Через 2.5 месяца, после неоднократных уговоров остаться в армии, я был „выпущен на свободу“. Приезжаю в Харьков и узнаю через знакомых в военкомате, что я был наказан директором Сокольским за строптивость. Я был в бешенстве. Написал в резкой форме заявление на увольнение и пошел на прием к директору. Так как никаких обещаний по поводу жилья не последовало, то я положил заявление на стол. Он стал красным, как рак, затем что-то написал на заявлении и толкнул мне его рукой. Я его взял и вышел, не попрощавшись. Читаю: “В Отдел кадров-уволить!“ Так я стал обладателем свободного диплома. Буквально через 2-3 дня я заполнял в отделе кадров завода им. Малышева (помнишь 75-й завод) анкеты для направления на работу в Отдел 60 „Б“, который заканчивал свое формирование.

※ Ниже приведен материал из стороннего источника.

-- ==== Sys2Proof/Tests/Slice0.lean ====
section
/-! SUPPORT. Slice0.lean: tests of one step each. The witnesses of an obligation carry its name, or the name of the part of it
that they meet; each expected result is worked out by hand from the rules of spec/. -/

namespace Sys2Proof.Machine

open Sys2Proof

namespace Tests

set_option Elab.async false

/-- A running part in a mode, with nothing formed. -/
def run (m : Mode) : State :=
  { aon := { wardenUp := true, mainRails := true, pllLocked := true, mainRun := true }, sys := { mode := m } }

/-- A command answers a next state that passes a check. -/
def ans (i : Instr) (s : State) (p : State → Bool) : Bool := match exec i s with | .next t => p t | _ => false

/-! ### Registers, power and reset -/

/-- The host's access. -/
def hostA : Access := { master := .host, mmode := false }

theorem witness_RegisterBitsFollowTheirCode :
    let r : RegRow := { base := 0, rw := 0xF, rwl := 0xF0, w1c := 0xF00, w1s := 0xF000 }
    r.rw &&& r.rwl = 0 ∧ r.rw &&& r.w1c = 0 ∧ r.rw &&& r.w1s = 0 ∧ r.rwl &&& r.w1c = 0 ∧ r.rwl &&& r.w1s = 0 ∧ r.w1c &&& r.w1s = 0 ∧
    writtenWord r true 0x0000FF00 0xFFFFF5FA = 0x0000FA0A ∧ writtenWord r false 0x00000F00 0x000085FA = 0x00008AFA := by decide

theorem witness_RegisterCommandsComplete :
    Running (run .survey) ∧ (0x000020#26).toNat / 0x10000 = 0 ∧ (regRow (0x000020#26).toNat).isSome ∧
    ans (.registerWrite hostA 0x000020 .word 0xFFFFFFFF 0) (run .survey) (fun t => regWord t 0x20 == 0x1F) ∧
    ans (.registerWrite hostA 0x00001C .word 3 2) { run .survey with regs := [(0x1C, 7)] } (fun t => regWord t 0x1C == 6) ∧
    ans (.registerWrite hostA 0x000020 .half 0xFFFF 0) (run .survey) (fun t => t == run .survey) ∧
    ans (.registerWrite hostA 0x000022 .word 0xFFFF 0) (run .survey) (fun t => t == run .survey) ∧
    ans (.registerWrite hostA 0x130000 .word 0xFFFF 0) (run .survey) (fun t => t == run .survey) ∧
    ans (.lowerWordRead hostA 0xEFFFFC .word) { run .survey with rdata := 5 } (fun t => t == run .survey) ∧
    cntSel (0x090074#26).toNat (run .survey) = some 0 ∧
    ans (.rcCounterRead hostA 0x090074 .word 0) (bumpQuench 0 (bumpQuench 0 (run .survey))) (fun t => t.rdata == 2 && t.counts == []) ∧
    ans (.rcCounterRead hostA 0x090074 .word 1) (bumpQuench 0 (bumpQuench 0 (run .survey))) (fun t => t.rdata == 1 && countOf t 0x090074 0 == 1) ∧
    ans (.lowerWordRead hostA 0x020008 .word) { run .survey with time := { raw := 2 ^ 32 + 5 } } (fun t => t.rdata == 5 && t.shadows == [(.host, 0x02000C, 1)]) ∧
    ans (.lowerWordRead hostA 0x02000C .word) { run .survey with shadows := [(.host, 0x02000C, 7)] } (fun t => t.rdata == 7 && t.shadows == []) ∧
    ans (.lowerWordRead hostA 0x000003 .byte) (run .survey) (fun t => t.rdata == 0x96) := by
  decide +kernel

/-- The part without power. -/
def dark : State := { aon := { powered := false } }

theorem witness_AonPowerUpAndLoss :
    dark.aon.powered = false ∧
    ans (.aonPowerUp 10500 0) dark (fun t => t.aon.powered && !t.aon.wardenUp && (qch t 0).latch && (qch t 2).latch && regBit t 0x18 0 && !t.aon.onRes) ∧
    ans (.aonPowerUp 10499 9000) dark (fun t => t.aon.powered && t.aon.onRes) ∧
    (run .field).aon.powered = true ∧
    ans (.aonPowerLoss 13801 8999) (run .field) (fun t => !t.aon.powered && t.regs == [] && !t.aon.mainRun && (qch t 1).latch) := by decide +kernel

/-- The main die before its release. -/
def held : State := { aon := { wardenUp := true, mainRails := true } }

theorem witness_PowerOnSequence :
    Warden held ∧ held.aon.hold ≠ .battCrit ∧ held.sys.mode ≠ .dormant ∧ held.aon.mainRails = true ∧ held.aon.pllLocked = false ∧
    Warden { held with aon := { held.aon with pllLocked := true } } ∧
    ans (.mainDieResetRelease true) { held with aon := { held.aon with pllLocked := true, waking := true } }
      (fun t => t.aon.mainRun && t.time.raw == 0 && t.sys.wakeHold && t.parison.loader == .reading && t.sys.mode == .forming) ∧
    ans (.mainDieResetRelease true) { held with aon := { held.aon with pllLocked := true }, regs := [(0x010014, 3)] }
      (fun t => t.aon.mainRun && t.parison.loader == .waitHost && t.sys.mode == .reset) := by decide +kernel

theorem witness_PowerPathFollowsTheInputs :
    (run .survey).aon.powered = true ∧
    ans (.vinMainLost 10499 9000) (run .survey) (fun t => t.aon.onRes && !t.aon.mainGood && t.sys.mode == .survey && t.quench == (run .survey).quench) ∧
    ans (.vinMainLost 10499 9000) (run .yielded) (fun t => t.aon.onRes && t.sys.shed) ∧
    ans (.vinMainLost 13801 8999) (run .survey) (fun t => !t.aon.powered) ∧
    (let s := { run .yielded with aon := { (run .yielded).aon with mainGood := false, onRes := true, battCrit := true, hold := .battCrit }, sys := { mode := .yielded, shed := true } }
     s.aon.mainGood = false ∧ ans (.vinMainReturn 10800) s (fun t => !t.aon.onRes && t.aon.mainGood && !t.aon.battCrit && !t.sys.shed && t.aon.hold == .none)) ∧
    (let s := { run .reserve with aon := { (run .reserve).aon with mainGood := false, onRes := true } }
     s.aon.onRes = true ∧ ans (.vinResFallSwitch 10500 8999) s (fun t => !t.aon.onRes && !t.aon.mainGood && t.aon.powered)) := by decide +kernel

/-- A running part with changes to its AON island. -/
def runA (m : Mode) (f : Aon → Aon) : State := { run m with aon := f (run m).aon }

На заводе к этому времени было три мощных КБ, которыми руководили: Главный конструктор Кернарский (он выпускал знаменитые тогда тепловозы ТЭ-3), Главный конструктор Вернер (он выпускал мощные дизеля для тепловозов и морских судов, и у него работала Зина после окончания Механического техникума при заводе им. Малышева) и третье КБ, которым руководил генерал Морозов, генеральный конструктор танков, один из создателей знаменитого Т-34. В это время вышло Постановление Правительства о создании нового танка, разработку которого поручили КБ Морозова, а под этот танк было организовано КБ (отдел 60“ Б“), которое разрабатывало двигатель. Руководителем КБ был назначен начальник одного из крупнейших отделов ЦИАМа, генерал-майор ИАС, доктор технических наук, профессор А.Д. Чаромский. Ты наверное помнишь, мы изучали его двигатели, авиационные дизели АЧ-30.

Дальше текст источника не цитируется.